/-- Text of an even number of hex digits decodes (R131). -/
theorem exists_hexBytes {t : Text} (heven : t.length % 2 = 0) (hhex : ∀ c, c ∈ t → isHexChar c) :
    ∃ bs, hexBytes t = .ok bs := by
  induction t using List.twoStepInduction with
  | nil => exact ⟨[], rfl⟩
  | singleton c => simp at heven
  | cons_cons c d t ih _ =>
    obtain ⟨x, hx⟩ := (exists_hexValue_iff c).mpr (hhex c (by simp))
    obtain ⟨y, hy⟩ := (exists_hexValue_iff d).mpr (hhex d (by simp))
    obtain ⟨bs, hbs⟩ := ih (by simp at heven; omega) (fun e he => hhex e (by simp [he]))
    exact ⟨_, hexBytes_cons_cons hx hy hbs⟩

/-- The one induction on hex text that decodes: each two characters are hex digits and give their byte (R131). -/
theorem hexBytes_pairs {t : Text} {bs : List Byte} (h : hexBytes t = .ok bs) :
    2 * bs.length = t.length ∧ (∀ c, c ∈ t → isHexChar c) ∧
      ∀ k x y, t[2 * k]?.bind hexValue = some x → t[2 * k + 1]?.bind hexValue = some y →
        bs[k]? = some (BitVec.ofNat 8 (16 * x + y)) := by
  fun_induction hexBytes t generalizing bs with
  | case1 => cases h; simp
  | case2 => cases h
  | case4 => cases h
  | case3 c d t x y bs ht hy hx ih =>
    cases h
    obtain ⟨hlength, hhex, hpair⟩ := ih ht
    refine ⟨by simp; omega, ?_, ?_⟩
    · intro e he
      obtain rfl | rfl | he : e = c ∨ e = d ∨ e ∈ t := by simpa using he
      · exact (exists_hexValue_iff e).mp ⟨x, hx⟩
      · exact (exists_hexValue_iff e).mp ⟨y, hy⟩
      · exact hhex e he
    · intro k u v hu hv
      cases k with
      | zero =>
        obtain rfl : x = u := by simpa [hx] using hu
        obtain rfl : y = v := by simpa [hy] using hv
        rfl
      | succ k => exact hpair k u v hu hv

/-- A decoded byte spelled as two hex digits decodes to itself (R138). -/
theorem hexBytes_flatMap_hexOfByte (bs : List Byte) : hexBytes (bs.flatMap hexOfByte) = .ok bs := by
  induction bs with
  | nil => rfl
  | cons b bs ih =>
    have hb := b.isLt
    have hbyte : BitVec.ofNat 8 (16 * (b.toNat / 16) + b.toNat % 16) = b := by
      rw [Nat.div_add_mod, BitVec.ofNat_toNat, BitVec.setWidth_eq]
    have hcons := hexBytes_cons_cons (hexValue_hexDigit (n := b.toNat / 16) (by omega))
      (hexValue_hexDigit (n := b.toNat % 16) (by omega)) ih
    rwa [hbyte] at hcons

/-- Text with an odd count or with another character does not decode (R132). -/
theorem hexBytes_eq_inputFormat {t : Text} (h : t.length % 2 = 1 ∨ ∃ c, c ∈ t ∧ ¬ isHexChar c) :
    hexBytes t = .error .inputFormat := by
  cases hbytes : hexBytes t with
  | error r => rw [hexBytes_of_error hbytes]
  | ok bs =>
    obtain ⟨hlength, hhex, -⟩ := hexBytes_pairs hbytes
    obtain hodd | ⟨c, hc, hbad⟩ := h
    · omega
    · exact absurd (hhex c hc) hbad

/-- Input that does not decode is answered before any access (R132, R134). -/
theorem driverDigest_of_error {input : Text} {isHex : Bool} {r : DriverError} (h : toBytes input isHex = .error r) (a : Alg)
    (s : State) : driverDigest a input isHex s = (.error r, s) := by
  rw [driverDigest, h]

/-- Settles O47: hex text decodes where its digits do, pair by pair, and `driverDigest` passes a failure on. -/
theorem hexInputDecodesOrFails : Obligations.HexInputDecodesOrFails := by
  refine ⟨by decide, by decide, ?decodes, ?fails, hexBytes_flatMap_hexOfByte⟩
  case decodes =>
    intro t heven hhex
    obtain ⟨bs, hbs⟩ := exists_hexBytes heven hhex
    obtain ⟨hlength, -, hpair⟩ := hexBytes_pairs hbs
    exact ⟨bs, hbs, hlength, hpair⟩
  case fails =>
    intro t hbad
    have herror : toBytes t true = .error .inputFormat := hexBytes_eq_inputFormat hbad
    exact ⟨herror, driverDigest_of_error herror⟩

end Sys2Proof.Machine

/-! Proofs of 41_preprocessor_host.md: text as UTF-8 (R130). -/

namespace Sys2Proof.Machine

theorem toBytes_text (t : Text) : toBytes t false = textBytes t := rfl

/-- A code point with an encoding, then text with one (R130). -/
theorem textBytes_cons {c : Nat} {t : Text} {bs cs : List Byte} (hc : utf8Bytes c = some bs) (ht : textBytes t = .ok cs) :
    textBytes (c :: t) = .ok (bs ++ cs) := by
  rw [textBytes, hc, ht]

/-- Text that is encoded starts with a code point that is (R130). -/
theorem textBytes_cons_inv {c : Nat} {t : Text} {bs : List Byte} (h : textBytes (c :: t) = .ok bs) :
    ∃ xs ys, utf8Bytes c = some xs ∧ textBytes t = .ok ys ∧ bs = xs ++ ys := by
  rw [textBytes] at h
  split at h
  next xs ys hc ht => cases h; exact ⟨xs, ys, hc, ht, rfl⟩
  · cases h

Assignment: Using the entries shown above, reproduce verbatim the lines from the line bearing "UTF-8 (R130). -/" to the line bearing "rw [textBytes, hc, ht]", inclusive.

Solved problem:
/-! Proofs of 41_preprocessor_host.md: text as UTF-8 (R130). -/

namespace Sys2Proof.Machine

theorem toBytes_text (t : Text) : toBytes t false = textBytes t := rfl

/-- A code point with an encoding, then text with one (R130). -/
theorem textBytes_cons {c : Nat} {t : Text} {bs cs : List Byte} (hc : utf8Bytes c = some bs) (ht : textBytes t = .ok cs) :
    textBytes (c :: t) = .ok (bs ++ cs) := by
  rw [textBytes, hc, ht]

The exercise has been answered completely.